Curiosity self-portrait at “Windjana” drilling site. The Mars rover used the camera at the end of its arm in April and May 2014 to take dozens of component images combined into this space-based selfie. Credit: NASA/JPL-Caltech/MSSS

Curiosity self-portrait at “Windjana” drilling site. The Mars rover used the camera at the end of its arm in April and May 2014 to take dozens of component images combined into this space-based selfie.
Credit: NASA/JPL-Caltech/MSSS

Engineers on Earth are trying to get a little traction about wheels on Mars.

NASA’s Curiosity rover is showing wheel “wear and tear” that engineers did not expect this early into the mission. Getting to Mount Sharp is a priority, but the robot has had to adjust its driving to compensate for the wheel damage.

Sharp, pointy rocks have played havoc with Curiosity’s wheels, forcing driving teams to seek soft patches of sandy Martian soil.

To help lessen the wheel issues on Mars a team of experts recently visiting the Dumont Dunes in California’s Mojave Desert, near Death Valley.

Wheel damage shown in this Mast Camera (Mastcam) image.
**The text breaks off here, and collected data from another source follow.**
-- ==== Sys2Proof/Syntax.lean ====
section
/-! DEFINITION. The commands of the device: one constructor of `Instr` for each row of the table of
operations and events, with the operands that the rules give the row. -/
namespace Sys2Proof

/-- The party a register access, a command or a rejection comes from (LR_SOURCE of R59). -/
inductive Source | pcie | card | mailbox | fabric
deriving DecidableEq, Repr, Inhabited

/-- The supplies of R331. -/
inductive Supply | core | mem | phy | phy18 | io18 | io33 | arc | pll
deriving DecidableEq, Repr, Inhabited

/-- The conditions of R64 that SELFTEST watches (R370). -/
inductive Condition | refclk | supply
deriving DecidableEq, Repr, Inhabited

/-- The two boot twins (R83). -/
inductive Twin | a | b
deriving DecidableEq, Repr, Inhabited

/-- The two output channels (R204). -/
inductive Channel | a | b
deriving DecidableEq, Repr, Inhabited

/-- Bit errors that the code words of the archive show at the instant of a read: pairs of an archive
address (a multiple of 32) and a count of wrong bits. A word that is not listed reads without an error
(R214, R225: the count describes the cells as they read at that instant). -/
abbrev EccView := List (Nat × Nat)

/-- The registers that stage absolute time (R47). -/
inductive TimSet | nsec | secLo | secHi | ofs
deriving DecidableEq, Repr, Inhabited

/-- The registers of a command sequence after the keys (R231). -/
inductive ArcReg | cmd | addr | data (i : Nat)
deriving DecidableEq, Repr, Inhabited

/-- The blocks that have a CNT_CLR bit (R414). -/
inductive CntBlk
  | tim | tck | flt | tst | arc | crd | inc | ldg | cvt | aln | ego | grd | out | sch | pwr | clk | fab | hst
  | cam (r : Nat) | eth (p : Nat) | can (c : Nat) | spi (u : Nat)
deriving DecidableEq, Repr, Inhabited

/-- A gPTP message as the time-sync engine takes it (R159). -/
inductive GptpMsg
  /-- A sync: the grandmaster's time at this instant, in ns. -/
  | sync (refNs : Nat)
  /-- The peer's answer to a peer delay request: its stamps of the request's arrival and of the answer's start. -/
  | peerDelay (t2 t3 : Nat)
  /-- A request of the peer's, which the MAC answers. -/
  | peerRequest
  /-- Any other gPTP message. -/
  | other
deriving DecidableEq, Repr, Inhabited

/-- What the check bits of a CSI-2 packet header show (R151). -/
inductive HdrEcc | clean | corrected | uncorrectable
deriving DecidableEq, Repr, Inhabited

/-- What an Ethernet PHY reports over SGMII (R155). -/
inductive EthLink
  /-- Auto-negotiation completes at 1,000 Mbit/s full duplex. -/
  | up
  /-- The PHY reports another rate or half duplex. -/
  | badSpeed
  | down
deriving DecidableEq, Repr, Inhabited
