-- ==== Sys2Proof/Machine/ImageData.lean ====
section
/-! DEFINITION. The Fenor image as the device holds it once it has been read: one record for each section
of R74, with the fields of the chapter that defines the section. Field values are natural numbers, as
wide as the section's table gives them; `Machine/Image.lean` reads and checks them. -/
namespace Sys2Proof.Machine

/-- The structure header and the signature block's digest (R73, R77). -/
structure ImgHeader where
  structLen : Nat := 0
  imageVer : Nat := 0
  secVer : Nat := 0
  keyIdx : Nat := 0
  dev : Bool := false
  /-- IMAGE_DIGEST, byte 0 in the most significant place (R77). -/
  digest : BitVec 256 := 0
deriving DecidableEq, Repr, Inhabited

/-- The SKU section (R75). -/
structure Sku where
  variantMask : Nat := 0
  formMask : Nat := 0
  minStep : Nat := 0
  coreMask : Nat := 0
deriving DecidableEq, Repr, Inhabited

/-- The TICK section (R19). -/
structure TickSec where
  period : Nat := 0
  gather : Nat := 0
  emit : Nat := 0
  quiet : Nat := 0
  phaseOfs : Nat := 0
  ovrLimit : Nat := 0
  recover : Nat := 0
  inTol : Nat := 0
  srcAllow : Nat := 0
  fallback : Nat := 0
  initSrc : Nat := 0
  mgrSrc : Nat := 0
  freeRunOk : Bool := false
  armTimeout : Nat := 0
deriving DecidableEq, Repr, Inhabited

/-- The TIME section (R45). -/
structure TimeSec where
  discAllow : Nat := 0
  initDisc : Nat := 0
  timeclk25 : Bool := false
  gptpPort : Nat := 0
  stepThr : Nat := 0
  lockThr : Nat := 0
  holdLim : Nat := 0
  ppsWin : Nat := 0
  slewRate : Nat := 0
  ppsWidth : Nat := 0
deriving DecidableEq, Repr, Inhabited

/-- A stream entry (R170). `kind`: 0 FRAME, 1 PACKET, 2 CAN, 3 INERTIAL. -/
structure StreamDecl where
  decl : Nat := 0
  stream : Nat := 0
  kind : Nat := 0
  gather : Bool := false
  toEgo : Bool := false
  confScale : Nat := 0
  period : Nat := 0
  window : Nat := 0
  limit : Nat := 0
  jitter : Nat := 0
  cover : Nat := 0
  slot : Nat := 0
  compRing : Nat := 0
deriving DecidableEq, Repr, Inhabited

/-- The STREAMS section (R170). -/
structure StreamsSec where
  gatherSlot : Nat := 0
  streams : List StreamDecl := []
deriving DecidableEq, Repr, Inhabited

/-- A camera binding (R146). -/
structure CamBinding where
  stream : Nat := 0
  vc : Nat := 0
  dt : Nat := 0
  bound : Bool := false
  width : Nat := 0
  height : Nat := 0
  lineErrMax : Nat := 0
  /-- Signed µs. -/
  capAdj : Int := 0
  lringPage : Nat := 0
  lringLines : Nat := 0
deriving DecidableEq, Repr, Inhabited

/-- A camera receiver part (R146). -/
structure CamPart where
  en : Bool := false
  lanes : Nat := 0
  rate : Nat := 0
  bindings : List CamBinding := []
deriving DecidableEq, Repr, Inhabited

/-- A match entry of a MAC (R146), with its eight words as stored. -/
structure MatchEntry where
  words : List Nat := []
  stream : Nat := 0
  valid : Bool := false
  mVlan : Bool := false
  mUntag : Bool := false
  mEtype : Bool := false
  mSmac : Bool := false
  mIpDst : Bool := false
  mUdp : Bool := false
  capFmt : Nat := 0
  vlanId : Nat := 0
  smac : Nat := 0
  etherType : Nat := 0
  ipDst : Nat := 0
  udpDst : Nat := 0
  capOfs : Nat := 0
deriving DecidableEq, Repr, Inhabited

/-- An Ethernet MAC part (R146). -/
structure EthPart where
  en : Bool := false
  rxLat : Nat := 0
  txLat : Nat := 0
  ownMac : Nat := 0
  entries : List MatchEntry := []
deriving DecidableEq, Repr, Inhabited

/-- A CAN filter (R146). -/
structure CanFilter where
  id : Nat := 0
  ide : Bool := false
  valid : Bool := false
  mask : Nat := 0
  stream : Nat := 0
deriving DecidableEq, Repr, Inhabited

/-- A CAN FD controller part (R146). -/
structure CanPart where
  en : Bool := false
  restricted : Bool := false
  busoffRec : Bool := false
  nominal : List Nat := []
  dataPhase : List Nat := []
  tdco : Nat := 0
  tdcEn : Bool := false
  filters : List CanFilter := []
deriving DecidableEq, Repr, Inhabited

/-- An SPI controller part (R146). -/
structure SpiPart where
  en : Bool := false
  mode3 : Bool := false
  div : Nat := 0
  drdyFall : Bool := false
  cmdLen : Nat := 0
  readLen : Nat := 0
  drdyTo : Nat := 0
  stream : Nat := 0
  cmd : List Byte := []
deriving DecidableEq, Repr, Inhabited

/-- The PORTS section (R146). -/
structure PortsSec where
  gpioDir : Nat := 0
  gpioOd : Nat := 0
  incTrig : Bool := false
  filtTickIn : Nat := 0
  filtPpsIn : Nat := 0
  filtDrdy : List Nat := []
  filtGpio : List Nat := []
  cams : List CamPart := []
  eths : List EthPart := []
  cans : List CanPart := []
  spis : List SpiPart := []
deriving DecidableEq, Repr, Inhabited

/-- A wheel or steering signal of the EGO section (R179). -/
structure EgoSig where
  id : Nat := 0
  ide : Bool := false
  used : Bool := false
  start : Nat := 0
  len : Nat := 0
  signed : Bool := false
  bigEndian : Bool := false
  stream : Nat := 0
  /-- Q7.24 per LSB. -/
  scale : Int := 0
deriving DecidableEq, Repr, Inhabited

/-- The EGO section (R179). -/
structure EgoSec where
  imu : List Nat := []
  imuBe : Bool := false
  imuOfs : Nat := 0
  axisMap : Nat := 0
  gyroLsb : Nat := 0
  accLsb : Nat := 0
  sigs : List EgoSig := []
  wheelbase : Nat := 0
  steerRatio : Nat := 0
  slipThr : Nat := 0
  wheelTo : Nat := 0
  drMax : Nat := 0
  extrapMax : Nat := 0
  tau : Nat := 0
  sumSlot : Nat := 0
  corrSlot : Nat := 0
  gbStep : Int := 0
  abStep : Int := 0
  scStep : Nat := 0
deriving DecidableEq, Repr, Inhabited

/-- A lift entry (R197). -/
structure LiftEntry where
  stream : Nat := 0
  tableId : Nat := 0
deriving DecidableEq, Repr, Inhabited

/-- A pillar entry (R197). -/
structure PillarEntry where
  stream : Nat := 0
  maxPts : Nat := 0
  zMin : Int := 0
  zMax : Int := 0
deriving DecidableEq, Repr, Inhabited

/-- The GRID section (R190, R197). -/
structure GridSec where
  x : Nat := 0
  y : Nat := 0
  cellMm : Nat := 0
  c : Nat := 0
  originX : Nat := 0
  originY : Nat := 0
  buf0 : Nat := 0
  buf1 : Nat := 0
  featSlot : Nat := 0
  lifts : List LiftEntry := []
  pillars : List PillarEntry := []
deriving DecidableEq, Repr, Inhabited

/-- An input token of a task (R102). -/
structure InRef where
  slot : Nat := 0
  carry : Bool := false
  ageExempt : Bool := false
deriving DecidableEq, Repr, Inhabited

/-- A task descriptor (R102). `kind`: 0 MATRIX, 1 VECTOR, 2 SOLVE, 3 INGEST, 4 MOVE, 5 GRID, 6 EMIT. -/
structure TaskDesc where
  id : Nat := 0
  kind : Nat := 0
  core : Nat := 0
  altCore : Nat := 0
  essential : Bool := false
  queueIn : Bool := false
  qin : Nat := 0
  qout : Nat := 0
  qoutEn : Bool := false
  qinGroup : Nat := 0
  qinHalo : Nat := 0
  qoutReserve : Nat := 0
  releaseOfs : Nat := 0
  wcet : Nat := 0
  voidMask : Nat := 0
  ins : List InRef := []
  outs : List Nat := []
  progOfs : Nat := 0
  paramOfs : Nat := 0
deriving DecidableEq, Repr, Inhabited

/-- A queue binding (R104); class codes as in R97. -/
structure QueueBind where
  prod : Nat := 0
  cons : Nat := 0
  prodIdx : Nat := 0
  consIdx : Nat := 0
  log2 : Nat := 0
  vector : Nat := 0
  base : Nat := 0
  dataBase : Nat := 0
  dataLen : Nat := 0
deriving DecidableEq, Repr, Inhabited

/-- A scoreboard slot declaration (R104). -/
structure SlotDecl where
  slot : Nat := 0
  double : Bool := false
  addr0 : Nat := 0
  addr1 : Nat := 0
  len : Nat := 0
deriving DecidableEq, Repr, Inhabited

/-- The QUEUES section (R104): 256 bindings, one slot table for each core, the slot declarations. -/
structure QueuesSec where
  gridSlot : Nat := 0
  queues : List QueueBind := []
  tables : List (List Nat) := []
  slots : List SlotDecl := []
deriving DecidableEq, Repr, Inhabited

/-- A QFORMAT entry (R117). -/
structure QFmt where
  slot : Nat := 0
  /-- Bits: 8, 16 or 32. -/
  width : Nat := 8
  signed : Bool := false
  /-- Rounding toward zero; otherwise to nearest, ties to even. -/
  towardZero : Bool := false
  cls : Nat := 0
  frac : Int := 0
  rangeLo : Int := 0
  rangeHi : Int := 0
  cvtCtx : Nat := 31
deriving DecidableEq, Repr, Inhabited

/-- The QFORMAT section (R117). -/
structure QFormatSec where
  satThr : List Nat := []
  ctxs : List Nat := []
  ctxUsed : Nat := 0
  entries : List QFmt := []
deriving DecidableEq, Repr, Inhabited

/-- A solve entry (R131). -/
structure SolveEntry where
  id : Nat := 0
  op : Nat := 0
  spd : Bool := false
  cold : Bool := false
  jacobi : Bool := false
  n : Nat := 0
  m : Nat := 0
  k : Nat := 0
  minAccept : Nat := 0
  block : Nat := 8
  halfBw : Nat := 0
  pivotMin : Nat := 0
  regAdd : Nat := 0
  deadlineOfs : Nat := 0
  iterWcc : Nat := 0
  evalWcc : Nat := 0
  lambda0 : Nat := 0
  upShift : Nat := 0
  downShift : Nat := 0
  fallbackOfs : Nat := 0
  defaultOfs : Nat := 0
deriving DecidableEq, Repr, Inhabited

/-- A vote group (R198). -/
structure VoteGroup where
  used : Bool := false
  agreeThr : Nat := 0
  x0 : Nat := 0
  y0 : Nat := 0
  w : Nat := 0
  h : Nat := 0
  members : List Nat := []
deriving DecidableEq, Repr, Inhabited

/-- The VOTE section (R198). -/
structure VoteSec where
  voteSlot : Nat := 0
  evidSlot : Nat := 0
  windowTicks : Nat := 0
  strikesOut : Nat := 0
  cleanTicks : Nat := 0
  voteScale : Nat := 0
  disagreeScale : Nat := 0
  groups : List VoteGroup := []
deriving DecidableEq, Repr, Inhabited

/-- An output channel (R204). `routes`: bit 0 PCIe, bit 1 card link, bits 2 to 5 MACs 0 to 3. -/
structure OutChan where
  en : Bool := false
  routes : Nat := 0
  winX0 : Nat := 0
  winY0 : Nat := 0
  winW : Nat := 0
  winH : Nat := 0
  clBuf : Nat := 0
  vlans : List Nat := []
deriving DecidableEq, Repr, Inhabited

/-- The POWER section (R335). -/
structure PowerSec where
  budget : Nat := 0
  floor : Nat := 0
  base : Nat := 0
  thermBudget : Nat := 0
  thermThr : Nat := 0
  coreMhz : Nat := 0
  spread : Nat := 0
  fabSpread : Bool := false
  /-- Cost and class of consumers 0 to 63. -/
  consumers : List (Nat × Nat) := []
  slew : Nat := 0
  fab : List (Nat × Nat) := []
deriving DecidableEq, Repr, Inhabited

/-- An entry of the reaction map (R353). -/
structure MapEntry where
  react : Nat := 7
  escN : Nat := 0
  escT : Nat := 0
deriving DecidableEq, Repr, Inhabited

/-- The FAULTMAP section (R353). -/
structure FaultMap where
  heartbeat : Bool := false
  extEn : Bool := false
  extHb : Bool := false
  extFilt : Nat := 0
  extHold : Nat := 0
  entries : List MapEntry := []
deriving DecidableEq, Repr, Inhabited

/-- The SELFTEST section (R383). -/
structure SelfTestSec where
  slices : Bool := false
  skipWarn : Nat := 0
  rotLimit : Nat := 0
deriving DecidableEq, Repr, Inhabited

/-- An area entry (R220). -/
structure Area where
  kind : Nat := 0
  hide : Bool := false
  bank : Nat := 0
  id : Nat := 0
  first : Nat := 0
  count : Nat := 0
deriving DecidableEq, Repr, Inhabited

/-- The ARCAREA section (R220): one 544-bit protection map for each bank. -/
structure ArcAreaSec where
  lockAtBoot : Bool := false
  eccWarn : Nat := 0
  wp0 : BitVec 544 := 0
  wp1 : BitVec 544 := 0
  areas : List Area := []
deriving DecidableEq, Repr, Inhabited

/-- The FABRIC section (R303, R317). -/
structure FabricSec where
  addrMode : Nat := 0
  standbyOk : Bool := false
  portEn : Nat := 0
  priority : Nat := 0
  mgrDisc : Nat := 0
  addr : Nat := 0
  settle : Nat := 0
  lead : Nat := 0
  /-- Signed ns for each port. -/
  asym : List Int := []
  groups : BitVec 256 := 0
  safePolicy : Nat := 0
  obeySafe : Bool := false
  ofsLimit : Nat := 0
  rejoin : Nat := 0
  missLimit : Nat := 0
  freeRun : Nat := 0
  degTicks : Nat := 0
  /-- The first 28 bytes of each compatible digest. -/
  compat : List (BitVec 224) := []
deriving DecidableEq, Repr, Inhabited

/-- The LEDGER section (R282). -/
structure LedgerSec where
  slack : Nat := 0
  ckpt : Nat := 0
  /-- FEATURE_ID and GATE_TASK of each feature. -/
  features : List (Nat × Nat) := []
  bounds : List Nat := []
deriving DecidableEq, Repr, Inhabited

/-- The INCIDENT section (R271). -/
structure IncidentSec where
  en : Bool := false
  pre : Nat := 0
  post : Nat := 0
  slots : Nat := 0
  sumSlot : Nat := 0
  sumKib : Nat := 0
  overwrite : Bool := false
  ringBase : Nat := 0
  trigEn : Nat := 0
  faultLevel : Nat := 0
  pinFall : Bool := false
  fabSend : Bool := false
  decelThr : Nat := 0
  decelWin : Nat := 0
deriving DecidableEq, Repr, Inhabited

/-- A payload table entry (R80). -/
structure Payload where
  id : Nat := 0
  kind : Nat := 0
  hot : Bool := false
  sector : Nat := 0
  bank : Nat := 0
  length : Nat := 0
  dest : Nat := 0
  bankMask : Nat := 0
  destOfs : Nat := 0
  digest : BitVec 256 := 0
deriving DecidableEq, Repr, Inhabited

/-- The running, or a candidate, Fenor image (R72, R74). -/
structure Image where
  hdr : ImgHeader := {}
  sku : Sku := {}
  tick : TickSec := {}
  time : TimeSec := {}
  streams : StreamsSec := {}
  ports : PortsSec := {}
  ego : Option EgoSec := none
  grid : GridSec := {}
  tasks : List TaskDesc := []
  queues : QueuesSec := {}
  qformat : QFormatSec := {}
  solver : List SolveEntry := []
  vote : Option VoteSec := none
  outA : OutChan := {}
  outB : OutChan := {}
  power : PowerSec := {}
  faultMap : FaultMap := {}
  selfTest : SelfTestSec := {}
  arcArea : ArcAreaSec := {}
  fabric : Option FabricSec := none
  ledger : Option LedgerSec := none
  incident : Option IncidentSec := none
  payloads : List Payload := []
  /-- Core and BANK_MASK of each HOTRESERVE entry (R82). -/
  hotReserve : List (Nat × Nat) := []
deriving DecidableEq, Repr, Inhabited

end Sys2Proof.Machine
end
Credit: MSSS-MALIN

Wheel damage shown in this Mast Camera (Mastcam) image.
Credit: MSSS-MALIN

Scarecrow

Making use of a Curiosity’s test vehicle for driving, Scarecrow, engineers earlier this month appraised plotting a pathway on the Red Planet that involves trekking across less-damaging sand ripples.

Scarecrow has a full-size version of Curiosity’s wheels and other driving equipment, but doesn’t have the “brains.” Engineers use it to test drive on different types of terrain.

Desert double on Earth, Scarecrow, has a full-size version of Curiosity’s wheels and other driving equipment. Engineers use it to test drive on different types of terrain.  Credit: NASA/JPL-Caltech

Desert double on Earth, Scarecrow, has a full-size version of Curiosity’s wheels and other driving equipment. Engineers use it to test drive on different types of terrain.
Credit: NASA/JPL-Caltech

Curiosity is halfway to Mount Sharp, a three-mile-high mountain which scientists call “the Promised Land.” At the base of Mount Sharp, scientists expect to find a variety of rocks and minerals stacked in layers. Each layer could tell a story about what the environment was like when the layer formed as well as any changes through time.

Wheel damage is shown on NASA’s Mars rover Curiosity. Image was acquired on June 22 using its Mars Hand Lens Imager (MAHLI), located on the turret at the end of the rover’s robotic arm. Credit: NASA/JPL-Caltech/Malin Space Science Systems

Wheel damage is shown on NASA’s Mars rover Curiosity. Image was acquired on June 22 using its Mars Hand Lens Imager (MAHLI), located on the turret at the end of the rover’s robotic arm.
Credit: NASA/JPL-Caltech/Malin Space Science Systems

2 Responses to “Mars Rover’s Wheel Wear and Tear”

  • Gary Hareland says:

    I just drove by Dumont Dunes on my way to and from Pahrump, Nevada and wish I knew when NASA was testing Scarecrow because I would have wanted to observe the test ! 🙂 In any case I wish them every success in resolving this wheel problem ! 🙂

  • I just added this site to my rss reader, great stuff. Cannot get enough!